Obawy rodzica przed przedszkolem
Wielu współczesnych dorosłych uczęszczało kiedyś do tej samej placówki, do której teraz chcą posłać swoje dziecko. Mimo to, ci sami dorośli, którzy sami mają dzieci, mają jednocześnie swoje, bywa, że całkiem spore obawy przed oddaniem dziecka pod opiekę przedszkola. Nie stresuje nas to, czego nie jesteśmy świadomi. Rodzice czasami aż za bardzo martwią się tym, co też ich córkę lub syna czeka w tym całym przedszkolu. Drogi rodzicu, opiekunie, niech Twoja pierwsza wizyta w wybranej placówce nie przypadnie na pierwszy dzień Twojego dziecka w niej. Zapoznaj się wcześniej z tym, jak w tym konkretnym miejscu wygląda zakres opieki nad maluchami. Poznaj zasady tam panujące. Skonfrontuj swoje własne odczucia, swoje własne emocje oraz myśli i tym samym spróbuj zmierzyć się ze wszystkimi swoimi obawami.
Przygotowanie dziecka na przedszkole - poradnik rodzica
Każda nowa sytuacja, w jakiej się znajdujemy, budzi nasz dystans - to normalne. Jeżeli więc jesteś rodzicem przedszkolaka, pierwsze, co możesz zrobić to spotkać się a przy okazji porozmawiać zarówno z dyrekcją placówki jak i resztą personelu, która będzie sprawować bezpośrednią opiekę nad Twoim maluchem. Tak czy tak, będzie się spotykać przy przyprowadzaniu dziecka jak również przy jego odbiorze. W tytułowych placówkach organizowane są również zebrania rodziców, w których też prawdopodobnie będziesz w przyszłości uczestniczył. Jest to bardzo dobra okazja by skrócić wspomniany wcześniej dystans i nieco się uspokoić.

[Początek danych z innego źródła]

/-- The bytes of an operand; poison fails the command with 0x01 (22 R417). On the read-only path a line that the cache of
the die holds is served from it (06 R127). -/
def State.engRead (s : State) (key opnd addr len : Nat) : Eng (List Byte) :=
  (s.engSpan key opnd addr len .read).bind (fun ls =>
    if s.placesPoisoned ls then .fail 1 else .ok (s.readPath (s.agentSlot (.aseq key)) (bits addr 63 60) ls))

/-- A span to be written: hardware-maintained bytes of an object fail the command with 0x05 (08 Table 8-2). -/
def State.engDest (s : State) (key opnd addr len : Nat) : Eng (List (Option Nat × Nat)) :=
  (s.engSpan key opnd addr len .write).bind (fun ls =>
    let bad (f : Nat → Nat → Bool) : Bool := ls.any (fun p => match p.1 with
      | some l => f l p.2
      | none => false)
    if bad s.hitsObject then .fail 5 else if bad s.partialPoison then .fail 1 else .ok ls)

/-- Write places, and leave no older line of them in the read-only cache of the die (06 R127); on the mirrored path every
piece is duplicated (22 R420). -/
def State.engWrite (s : State) (key id addr : Nat) (ls : List (Option Nat × Nat)) (bs : List Byte) : State :=
  let s := ls.foldl (fun s p => match p.1 with
    | some l => s.dropRo (s.agentSlot (.aseq key)) l p.2
    | none => s) (s.writePlaces ls bs)
  if bits addr 63 60 ≠ 5 then s else mirror s addr ls bs
where
  mirror (s : State) (a : Nat) : List (Option Nat × Nat) → List Byte → State
    | [], _ => s
    | (some l, n) :: rest, bs =>
      mirror (s.sendMirror (partOfCell key) (.command key id) a l (bs.take n)) (a + n) rest (bs.drop n)
    | (none, n) :: rest, bs => mirror s (a + n) rest (bs.drop n)

/-! ## Ranges (08 R179, R180) -/

def mkRange (key : Nat) (addr : Word) (len : Nat) (write tagged : Bool) : Rng :=
  { addr, name := compareName key addr.toNat, translated := isTranslated addr.toNat, len, write, tagged }

def Rng.meets (a b : Rng) : Bool :=
  decide (a.len ≠ 0) && decide (b.len ≠ 0) && a.translated == b.translated && overlap a.name a.len b.name b.len

/-- Two ranges that the checker orders: untagged, with a byte in common, at least one a write. -/
def Rng.conflicts (a b : Rng) : Bool := !a.tagged && !b.tagged && (a.write || b.write) && a.meets b

/-- C reads after E: a read range of C overlaps a write range of E (08 R181). -/
def readsAfter (c e : List Rng) : Bool := c.any (fun a => !a.write && !a.tagged && e.any (fun b => b.write && !b.tagged && a.meets b))

/-- The objects bound to the read or the write ranges in a binding table; an object's USER bytes
belong to it without an entry (07 R154, R166; log 102). -/
def State.rangeObjects (s : State) (key : Nat) (table : List Binding) (rs : List Rng) (write : Bool) : List Nat :=
  let g := gangOfCell key
  (rs.filter (fun r => r.write == write && r.len != 0)).foldl (fun acc r =>
    let fromTable := table.flatMap (fun b => b.objectsOf (s.gangCells g) r.translated r.name r.len)
    let user := if r.translated then [] else s.userObjects (.aseq key) r.name r.len
    (fromTable ++ user).foldl (fun acc x => insertAsc x acc) acc) []

/-- The issue-stage and memory-type checks of a range; pages that are not present are met later (09 R208, R213). A fatal
translation fault is found at the start too, but for the matrix engine, which meets it while fetching (09 Table 9-10, 13
Table 13-6, 14 R292, R299). -/
def State.rangeOk (s : State) (key : Nat) (matrix : Bool) (allowed : Nat → Bool) (written : Probe) (r : Rng) : Bool :=
  r.len = 0 || (allowed (bits r.addr.toNat 63 60) &&
    (spanPieces r.addr.toNat (r.len / 4096 + 2) r.len).all (fun p =>
      match s.access (.aseq key) true (BitVec.ofNat 64 p.1) 1 (if r.write then written else .read) with
      | .pathFault _ => false
      | .xlatFault c => matrix || xlatReplayable c
      | .place _ => true))

/-- Tiles of a comb span, by comb name / 4096. -/
def tilesOf (name len : Nat) : List Nat :=
  if len = 0 then [] else (List.range ((name + len - 1) / 4096 + 1 - name / 4096)).map (name / 4096 + ·)

/-- Status 0x03 or 0x04 of 08 R185. -/
def tagStatus (rs : List Rng) : Option Nat :=
  let tagged := rs.filter (fun r => r.tagged && r.len != 0)
  let comb (r : Rng) : Bool := let p := bits r.addr.toNat 63 60; p == 1 || p == 3
  if tagged.any (fun r => !comb r) then some 3
  else
    let w := (tagged.filter (·.write)).flatMap (fun r => tilesOf r.name r.len)
    if (tagged.filter (fun r => !r.write)).any (fun r => (tilesOf r.name r.len).any w.contains) then some 4 else none

/-! ## Issue (08 R180, R182; 16 R317, R318) -/

def Cmd.waiting (x : Cmd) : Bool := x.state == .queued

/-- Commands of a queue that have not started. -/
def Cell.queued (c : Cell) (q : Nat) : Nat := c.cmds.countP (fun x => x.queue == q && x.waiting)

/-- What a form gives of itself at issue. -/
structure Issue where
  ranges : List Rng
  tiles : List Nat
  dtile : Option Nat
  /-- The ranges are complete only with the contents of a slot. -/
  slotted : Bool
  deriving DecidableEq, Repr

/-- The write ranges whose objects REL releases: those of lopen are its destination alone (15 Table 15-1). -/
def relRanges (i : Instr) (rs : List Rng) : List Rng :=
  match i with
  | .lopen .. => rs.take 1
  | _ => rs

def Issue.plain (rs : List Rng) : Issue := { ranges := rs, tiles := [], dtile := none, slotted := false }

/-- A command that has passed its form's checks enters its queue, or stalls while the queue is full; `st` is the stamp
value of the stamp register. `post` completes the state of the A-seq. -/
def State.enqueue (s : State) (key : Nat) (c : Cell) (i : Instr) (vals : List Word) (st : Word) (w : Issue)
    (post : Cell → Cell := id) : State :=
  let q := i.engineQueue
  let e := i.flags
  let mode := i.stampMode
  let at_ := s.gangBase key + st
  let timed := mode == 1 && !c.asElastic
  if timed && reached at_ s.now && at_ ≠ s.now then
    (s.setCell key { c with asElastic := true }).timeTrap (.aseq key) 0x02 st
  else if 16 ≤ c.queued q then s
  else
    let table := ((s.gang? (gangOfCell key)).map (·.bindings)).getD []
    let x : Cmd :=
      { id := c.nextCmd, instr := i, vals, queue := q, slot := 0, state := .queued,
        startAt := if mode = 0 then none else some at_, elastic := !timed, prog := 0, aux := [], ranges := w.ranges,
        tiles := w.tiles, dtile := w.dtile, acqObjs := if e.acq then s.rangeObjects key table w.ranges false else [],
        relObjs := if e.rel then s.rangeObjects key table (relRanges i w.ranges) true else [], table := if w.slotted then table else [],
        maskLevel := c.mdi, claims := [], passed := [], failedW := [], afterAcc := c.a.nextId, corr := false,
        failed := none, fault := none }
    s.setCell key (post { c with cmds := c.cmds ++ [x], nextCmd := c.nextCmd + 1, asElastic := false, a := c.a.retire i.size })

/-- An engine form issues on a cell of its type, with its captured values; elsewhere the unit is absent (03 R49). -/
def onEngine (i : Instr) (types : List CellType) (s : State) (k : Nat → Cell → List Word → State) :
    Host.Outcome State Fault Refusal :=
  onA s i.captured (fun ag _ =>
    match ag with
    | .aseq key =>
      match s.cell? key with
      | some c =>
        if types.contains c.ctype then k key c (i.captured.map c.a.reg)
        else s.unitAbsent ag i.opcode.1 i.opcode.2 i.isShort
      | none => s
    | ag => s.unitAbsent ag i.opcode.1 i.opcode.2 i.isShort)

def val (vs : List Word) (k : Nat) : Word := vs.getD k 0

/-! ## Conditions of a start (06 R135; 08 R180, R182; 09 R198, R199; 10 R221) -/

/-- Engines of the gang run: a fatal stop ends all progress, a halt ends starts (18 R347, R366). -/
def State.enginesRun (s : State) (key : Nat) (c : Cell) : Bool :=
  !c.gone && !c.halted && (s.part (partOfCell key)).live && (match s.gang? (gangOfCell key) with
    | some g => g.state.runs
    | none => false)

def State.startsRun (s : State) (key : Nat) (c : Cell) : Bool := s.enginesRun key c && s.mayStart key c

/-- A multiply of the matrix unit (09 R198). -/
def isMultiply : Instr → Bool
  | .mxmm .. => true
  | .mxmma .. => true
  | .mxcv .. => true
  | _ => false

/-- mxepl or mxshp, with its slot: 0 to 3, or 4 to 7 for shape slots. -/
def slotFill : Instr → Option Nat
  | .mxepl _ k _ => some k.toNat
  | .mxshp _ k _ => some (4 + k.toNat)
  | _ => none

/-- A form that reads a slot when it starts. -/
def slotUse : Instr → Option Nat
  | .mxdrn _ k .. => some k.toNat
  | .mxdrs _ k .. => some k.toNat
  | .mxcv _ k .. => some (4 + k.toNat)
  | _ => none

/-- Commands issued before one, oldest first. -/
def Cell.before (c : Cell) (x : Cmd) : List Cmd := c.cmds.filter (fun y => y.id < x.id)

/-- The unit has room for one more active command. -/
def Cell.unitFree (c : Cell) (x : Cmd) : Bool :=
  let active (f : Cmd → Bool) : Nat := c.cmds.countP (fun y => y.queue == x.queue && !y.waiting && f y)
  match x.queue with
  | 0 => if isMultiply x.instr then active (fun y => isMultiply y.instr) == 0 else decide (active (fun y => !isMultiply y.instr) < 4)
  | 4 => decide (active (fun _ => true) < 64)
  | 5 => decide (active (fun y => match y.instr with
      | .lopen .. => false
      | _ => true) < 16)
  | _ => active (fun _ => true) == 0

/-- The slot that a command uses is settled: every fill of it issued before has completed (10 R221, R224). -/
def Cell.slotSettled (c : Cell) (x : Cmd) : Bool :=
  match slotUse x.instr with
  | none => true
  | some k => !(c.before x).any (fun y => slotFill y.instr == some k)

/-- Matrix rules of start: tiles in issue order, slots in issue order (09 R199, 10 R221). -/
def Cell.matrixReady (c : Cell) (x : Cmd) : Bool :=
  x.queue != 0 ||
    ((c.before x).all (fun y => y.queue != 0 || !y.tiles.any x.tiles.contains) &&
      ((slotUse x.instr).isNone || !(c.before x).any (fun y => (slotFill y.instr).isSome)) &&
      (match slotFill x.instr with
       | some k => !(c.before x).any (fun y => (slotUse y.instr == some k && y.waiting) || slotFill y.instr == some k)
       | none => true))

/-- A scalar or queue store to the own slice, issued before the command, has not been performed (06 R135). -/
def Cell.storesBefore (c : Cell) (x : Cmd) : Bool :=
  c.a.out.any (fun y => y.id < x.afterAcc && y.kind.isWrite && (match y.loc with
    | some l => decide (sliceLoc c.unitOf 0 ≤ l) && decide (l < sliceLoc c.unitOf 0 + c.ctype.sliceSize)
    | none => false))

/-- A comparison of ranges with those of an earlier command, whose own are not known yet, may find an overlap (10 R224):
a drain may write and read untagged bytes, mxcv reads only, and only untagged ones count. -/
def Cmd.pendingWith (y : Cmd) (rs : List Rng) : Bool :=
  rs.any (fun a => !a.tagged && a.len != 0 && (match y.instr with
    | .mxcv .. => a.write && !y.instr.flags.tag
    | _ => true))

/-- The checker's order, given the ranges of commands as they stand (08 R180). -/
def Cell.rangesReady (c : Cell) (ranges : Cmd → List Rng) (x : Cmd) : Bool :=
  (c.before x).all (fun y => (!y.waiting || c.slotSettled y || !y.pendingWith (ranges x)) &&
    !(ranges x).any (fun a => (ranges y).any a.conflicts))

/-- The command may start, its stamp apart. A suspended command holds its queue (09 R214). -/
def Cell.ready (c : Cell) (ranges : Cmd → List Rng) (x : Cmd) : Bool :=
  x.waiting && !(c.before x).any (fun y => y.queue == x.queue && (y.waiting || y.state == .suspended)) && c.unitFree x &&
    c.slotSettled x && c.matrixReady x && !c.storesBefore x && c.rangesReady ranges x

/-! ## Objects (07 R166) -/

def State.objectMarked (s : State) (key o : Nat) : Bool := s.isObject (s.objectLoc (.aseq key) o)

/-- What acquiring or releasing objects comes to: 0; 0x07 when one has lost its mark (07 R166); 0x01 when the count of one is
poisoned, or lies on a die that has failed (22 R416, R417, R419). -/
def State.objectsCode (s : State) (key : Nat) (os : List Nat) : Nat :=
  if !os.all (s.objectMarked key) then 7
  else if os.any (fun o => match s.objectLoc (.aseq key) o with
    | some l => s.poisoned l 8
    | none => false) then 1
  else 0

/-- RELSEQ of each object is incremented, in ascending order. -/
def State.releaseAll (s : State) (key : Nat) (os : List Nat) : State :=
  os.foldl (fun s o => match s.objectLoc (.aseq key) o with
    | some l => { s with mem := writeLE s.mem l 8 ((objRelseq s.mem l + 1) % 2 ^ 64) }
    | none => s) s

/-! ## Commands in their cell -/

def Cell.cmd? (c : Cell) (id : Nat) : Option Cmd := c.cmds.find? (fun x => x.id = id)

def Cell.setCmd (c : Cell) (x : Cmd) : Cell := { c with cmds := c.cmds.map (fun y => if y.id = x.id then x else y) }

def State.setCmd (s : State) (key : Nat) (x : Cmd) : State := s.modCell key (fun c => c.setCmd x)

def State.cmd? (s : State) (key id : Nat) : Option Cmd := (s.cell? key).bind (·.cmd? id)

/-- A unit of work done: the state it leaves and the command's own progress. -/
structure Worked where
  s : State
  x : Cmd
  deriving DecidableEq, Repr

/-! ## Tile tags (08 R185) -/

/-- A span that one unit of a command reads or writes under a tag. -/
structure TagSpan where
  name : Nat
  len : Nat
  write : Bool
  deriving DecidableEq, Repr

def tagSpan (key addr len : Nat) (write : Bool) : TagSpan := { name := compareName key addr, len, write }

def spansTiles (sp : List TagSpan) : List (Nat × Bool) := sp.flatMap (fun p => (tilesOf p.name p.len).map (fun t => (t, p.write)))

/-- The first tile that the next unit touches and the command does not hold. -/
def Cmd.wants (x : Cmd) (sp : List TagSpan) : Option (Nat × Bool) :=
  (spansTiles sp).find? (fun t => !x.claims.contains t.1)

def State.tileLoc (s : State) (key tile : Nat) : Option Nat :=
  match s.combLoc (partOfCell key) (some (gangOfCell key)) (tile * 4096) with
  | .at_ l => some l
  | _ => none

/-- The tile's state lets the command pass: V as its use needs, C = 0; a tile of an exited slice passes at once. -/
def State.tileOpen (s : State) (key : Nat) (t : Nat × Bool) : Bool :=
  match s.tileLoc key t.1 with
  | some l => !s.tagC l && s.tagV l != t.2
  | none => true

def State.claimTile (s : State) (key : Nat) (x : Cmd) (t : Nat) : State :=
  let s := match s.tileLoc key t with
    | some l => s.setTag l (s.tagV l) true
    | none => s
  s.setCmd key { x with claims := x.claims ++ [t] }

/-- Final changes of the tiles that no later unit touches: V is set by a write, cleared by a read; C is cleared. -/
def State.passTiles (s : State) (key : Nat) (x : Cmd) (done : List TagSpan) (later : Nat → Bool) : State × Cmd :=
  (spansTiles done).foldl (fun acc t =>
    if acc.2.passed.contains t.1 || later t.1 then acc
    else
      let s := match acc.1.tileLoc key t.1 with
        | some l => acc.1.setTag l t.2 false
        | none => acc.1
      (s, { acc.2 with passed := acc.2.passed ++ [t.1] })) (s, x)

Drugą rzeczą, jaką możesz zrobić posyłać swoje dziecko do przedszkola jest obejrzenie sali, całego otoczenia zewnętrznego gdzie Twój maluch będzie przebywał na co dzień. Zapoznaj się z planem dnia, z zajęciami, które oferuje oraz posiłkami, którymi Twoje dziecko będzie karmione. W ten sposób dowiesz się jak Twoja pociecha będzie spędzać czas w placówce a i stres przed nieznanym powinien wówczas przynajmniej nieco odpuścić.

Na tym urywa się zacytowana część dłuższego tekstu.